Biomechanical Relationship Between Cells and Collagen in Skin and Skin Lesions
Frederick H Silver1,2,*, Nikita Kelkar2, Tanmay Deshmukh2, and Ruchit Shah2
1Department of Pathology and Laboratory Medicine, Robert Wood Johnson Medical School, Rutgers, the State University of New Jersey, Piscataway, New Jersey, USA
2OptoVibronex, LLC., Allentown, Pennsylvania, USA
*Corresponding author: Frederick H Silver, Department of Pathology and Laboratory Medicine, Robert Wood Johnson Medical School, Rutgers, the State University of New Jersey, Piscataway, New Jersey, USA, E-mail: firstname.lastname@example.org
Citation: Silver FH, Kelkar N, Deshmukh T, Shah R (2019) Biomechanical Relationship Between Cells and Collagen in Skin and Skin Lesions. J Dermatol Surg Res Ther 2019: 70-76.
Received Date: 19 October, 2019; Accepted Date: 15 November, 2019; Published Date: 20 November, 2019
We have used vibrational optical coherence tomography to study the relationship between cellular and collagen mechanical behavior in skin in vivo. Quantitative measurements of the cellular and collagen resonant frequencies and peak heights were used to calculate the moduli and relative contribution of cells and collagen to the mechanical behavior of skin. Our results suggest that the resonant frequencies measured in vascularized skin are increased by arterial blood flow and is hypothesized to be a result of upregulation of mechanotransduction. The increased cell contribution to the pixel intensity and an increased resonant frequency peak height, suggests that arterial flow influences the mechanical behavior of skin. In comparison, areas of skin not in close proximity to an artery show a reduced cellular resonant frequency peak height. When the ratio of the cellular to collagen resonant frequency peak heights is examined, the results suggest that the cellular peak height increases both in vascularized areas of skin as well as in cancerous lesions. In cancerous lesions the collagen peak is also widened reflecting changes in the amount of collagen and its organization.
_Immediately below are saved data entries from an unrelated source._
@[simp] theorem spoilFrame_cfg (s : State) :
    (spoilFrame s).cfg = s.cfg := rfl
@[simp] theorem spoilFrame_acc (s : State) :
    (spoilFrame s).acc = Config.freeAcc s.draws := rfl
@[simp] theorem spoilFrame_accWritten (s : State) :
    (spoilFrame s).accWritten = s.accWritten := rfl
@[simp] theorem spoilFrame_blk (s : State) :
    (spoilFrame s).blk = s.blk := rfl
@[simp] theorem spoilFrame_retry (s : State) :
    (spoilFrame s).retry = s.retry := rfl
@[simp] theorem spoilFrame_rlen (s : State) :
    (spoilFrame s).rlen = Config.freeRlen s.draws := rfl
@[simp] theorem spoilFrame_eof (s : State) :
    (spoilFrame s).eof = Config.freeEof s.draws := rfl
@[simp] theorem spoilFrame_fb (s : State) :
    (spoilFrame s).fb = cells 0 ((List.range (frameLen s.cfg.mode)).map (Config.freeFrameByte s.draws)) := rfl
@[simp] theorem spoilFrame_phase (s : State) :
    (spoilFrame s).phase = s.phase := rfl
@[simp] theorem spoilFrame_err (s : State) :
    (spoilFrame s).err = s.err := rfl
@[simp] theorem spoilFrame_errinfo (s : State) :
    (spoilFrame s).errinfo = s.errinfo := rfl
@[simp] theorem spoilFrame_src (s : State) :
    (spoilFrame s).src = s.src := rfl
@[simp] theorem spoilFrame_link (s : State) :
    (spoilFrame s).link = s.link := rfl
@[simp] theorem spoilFrame_prog (s : State) :
    (spoilFrame s).prog = s.prog := rfl
@[simp] theorem spoilFrame_reply (s : State) :
    (spoilFrame s).reply = s.reply := rfl
@[simp] theorem spoilFrame_inputs (s : State) :
    (spoilFrame s).inputs = s.inputs := rfl
@[simp] theorem spoilFrame_resetReq (s : State) :
    (spoilFrame s).resetReq = s.resetReq := rfl
@[simp] theorem spoilFrame_draws (s : State) :
    (spoilFrame s).draws = s.draws + 1 := rfl

@[simp] theorem hardwareReset_cfg (s : State) :
    (hardwareReset s).cfg = s.cfg := rfl
@[simp] theorem hardwareReset_acc (s : State) :
    (hardwareReset s).acc = Config.freeAcc s.draws := rfl
@[simp] theorem hardwareReset_accWritten (s : State) :
    (hardwareReset s).accWritten = false := rfl
@[simp] theorem hardwareReset_blk (s : State) :
    (hardwareReset s).blk = Config.freeBlk s.draws := rfl
@[simp] theorem hardwareReset_retry (s : State) :
    (hardwareReset s).retry = Config.freeRetry s.draws := rfl
@[simp] theorem hardwareReset_rlen (s : State) :
    (hardwareReset s).rlen = Config.freeRlen s.draws := rfl
@[simp] theorem hardwareReset_eof (s : State) :
    (hardwareReset s).eof = Config.freeEof s.draws := rfl
@[simp] theorem hardwareReset_fb (s : State) :
    (hardwareReset s).fb = [] := rfl
@[simp] theorem hardwareReset_phase (s : State) :
    (hardwareReset s).phase = .idle := rfl
@[simp] theorem hardwareReset_err (s : State) :
    (hardwareReset s).err = .none := rfl
@[simp] theorem hardwareReset_errinfo (s : State) :
    (hardwareReset s).errinfo = Config.freeErrInfo s.draws := rfl
@[simp] theorem hardwareReset_src (s : State) :
    (hardwareReset s).src = s.src := rfl
@[simp] theorem hardwareReset_link (s : State) :
    (hardwareReset s).link = { s.link with txLog := [] } := rfl
@[simp] theorem hardwareReset_prog (s : State) :
    (hardwareReset s).prog = [] := rfl
@[simp] theorem hardwareReset_reply (s : State) :
    (hardwareReset s).reply = none := rfl
@[simp] theorem hardwareReset_inputs (s : State) :
    (hardwareReset s).inputs = s.inputs := rfl
@[simp] theorem hardwareReset_resetReq (s : State) :
    (hardwareReset s).resetReq = false := rfl
@[simp] theorem hardwareReset_draws (s : State) :
    (hardwareReset s).draws = s.draws + 1 := rfl

@[simp] theorem Link.arrive_rxbuf (bytes : List Byte) (l : Link) :
    (Link.arrive bytes l).rxbuf = l.rxbuf ++ bytes := rfl
@[simp] theorem Link.arrive_txLog (bytes : List Byte) (l : Link) :
    (Link.arrive bytes l).txLog = l.txLog := rfl
@[simp] theorem Link.arrive_txStream (bytes : List Byte) (l : Link) :
    (Link.arrive bytes l).txStream = l.txStream := rfl
@[simp] theorem Link.arrive_txFlushed (bytes : List Byte) (l : Link) :
    (Link.arrive bytes l).txFlushed = l.txFlushed := rfl
@[simp] theorem Link.arrive_readTimeout (bytes : List Byte) (l : Link) :
    (Link.arrive bytes l).readTimeout = l.readTimeout := rfl
@[simp] theorem Link.arrive_baudRate (bytes : List Byte) (l : Link) :
    (Link.arrive bytes l).baudRate = l.baudRate := rfl
@[simp] theorem Link.arrive_turns (bytes : List Byte) (l : Link) :
    (Link.arrive bytes l).turns = l.turns := rfl
@[simp] theorem Link.arrive_draws (bytes : List Byte) (l : Link) :
    (Link.arrive bytes l).draws = l.draws := rfl

@[simp] theorem Link.log_rxbuf (e : LinkEvent) (l : Link) :
    (Link.log e l).rxbuf = l.rxbuf := rfl
@[simp] theorem Link.log_txLog (e : LinkEvent) (l : Link) :
    (Link.log e l).txLog = l.txLog ++ [e] := rfl
@[simp] theorem Link.log_txStream (e : LinkEvent) (l : Link) :
    (Link.log e l).txStream = l.txStream := rfl
@[simp] theorem Link.log_txFlushed (e : LinkEvent) (l : Link) :
    (Link.log e l).txFlushed = l.txFlushed := rfl
@[simp] theorem Link.log_readTimeout (e : LinkEvent) (l : Link) :
    (Link.log e l).readTimeout = l.readTimeout := rfl
@[simp] theorem Link.log_baudRate (e : LinkEvent) (l : Link) :
    (Link.log e l).baudRate = l.baudRate := rfl
@[simp] theorem Link.log_turns (e : LinkEvent) (l : Link) :
    (Link.log e l).turns = l.turns := rfl
@[simp] theorem Link.log_draws (e : LinkEvent) (l : Link) :
    (Link.log e l).draws = l.draws := rfl

@[simp] theorem Link.answering_rxbuf (bytes : List Byte) (l : Link) :
    (Link.answering bytes l).rxbuf = l.rxbuf := rfl
@[simp] theorem Link.answering_txLog (bytes : List Byte) (l : Link) :
    (Link.answering bytes l).txLog = l.txLog := rfl
@[simp] theorem Link.answering_txStream (bytes : List Byte) (l : Link) :
    (Link.answering bytes l).txStream = l.txStream := rfl
@[simp] theorem Link.answering_txFlushed (bytes : List Byte) (l : Link) :
    (Link.answering bytes l).txFlushed = l.txFlushed := rfl
@[simp] theorem Link.answering_readTimeout (bytes : List Byte) (l : Link) :
    (Link.answering bytes l).readTimeout = l.readTimeout := rfl
@[simp] theorem Link.answering_baudRate (bytes : List Byte) (l : Link) :
    (Link.answering bytes l).baudRate = l.baudRate := rfl
@[simp] theorem Link.answering_turns (bytes : List Byte) (l : Link) :
    (Link.answering bytes l).turns = ⟨[], .ok⟩ :: ⟨[], .ok⟩ :: ⟨[], .ok⟩ :: ⟨bytes, .ok⟩ :: l.turns := rfl
@[simp] theorem Link.answering_draws (bytes : List Byte) (l : Link) :
    (Link.answering bytes l).draws = l.draws := rfl

@[simp] theorem advance_cfg (s : State) : (advance s).cfg = s.cfg := by
  unfold advance; cases s.eof <;> rfl
@[simp] theorem advance_acc (s : State) : (advance s).acc = s.acc := by
  unfold advance; cases s.eof <;> rfl
@[simp] theorem advance_accWritten (s : State) : (advance s).accWritten = s.accWritten := by
  unfold advance; cases s.eof <;> rfl
@[simp] theorem advance_blk (s : State) : (advance s).blk = s.blk + 1 := by
  unfold advance; cases s.eof <;> rfl
@[simp] theorem advance_retry (s : State) : (advance s).retry = if s.eof then 0 else s.retry := by
  unfold advance; cases s.eof <;> rfl
@[simp] theorem advance_rlen (s : State) : (advance s).rlen = s.rlen := by
  unfold advance; cases s.eof <;> rfl
@[simp] theorem advance_eof (s : State) : (advance s).eof = s.eof := by
  unfold advance; cases s.eof <;> rfl
@[simp] theorem advance_fb (s : State) : (advance s).fb = s.fb := by
  unfold advance; cases s.eof <;> rfl
@[simp] theorem advance_phase (s : State) : (advance s).phase = if s.eof then .eot else .build := by
  unfold advance; cases s.eof <;> rfl
@[simp] theorem advance_err (s : State) : (advance s).err = s.err := by
  unfold advance; cases s.eof <;> rfl
@[simp] theorem advance_errinfo (s : State) : (advance s).errinfo = s.errinfo := by
  unfold advance; cases s.eof <;> rfl
@[simp] theorem advance_src (s : State) : (advance s).src = s.src := by
  unfold advance; cases s.eof <;> rfl
@[simp] theorem advance_link (s : State) : (advance s).link = s.link := by
  unfold advance; cases s.eof <;> rfl
@[simp] theorem advance_prog (s : State) : (advance s).prog = s.prog ++ [s.blk] := by
  unfold advance; cases s.eof <;> rfl
@[simp] theorem advance_reply (s : State) : (advance s).reply = s.reply := by
  unfold advance; cases s.eof <;> rfl
@[simp] theorem advance_inputs (s : State) : (advance s).inputs = s.inputs := by
  unfold advance; cases s.eof <;> rfl
@[simp] theorem advance_resetReq (s : State) : (advance s).resetReq = s.resetReq := by
  unfold advance; cases s.eof <;> rfl
@[simp] theorem advance_draws (s : State) : (advance s).draws = s.draws := by
  unfold advance; cases s.eof <;> rfl

end Sys2Proof.Machine
end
It is known that collagen fiber fragmentation and genetic mutations associated with exposure to UV light precede skin lesion formation. It is proposed that these changes alter the cell-cell and cell-collagen biomechanical balance. This alteration upregulates collagen catabolism and cellular division via changes in mechanotransduction at the cell-ECM interface. These changes lead to increased cell division and remodeling of the collagen in the extracellular matrix and changes in the mechanical balance between forces transmitted via integrin-collagen and cadherin-cadherin interactions. It is proposed that changes in the force balance between cell-extracellular matrix and cell-cell interactions activate phosphokinase pathways that alter skin extracellular matrix metabolism and lead to skin lesion formation.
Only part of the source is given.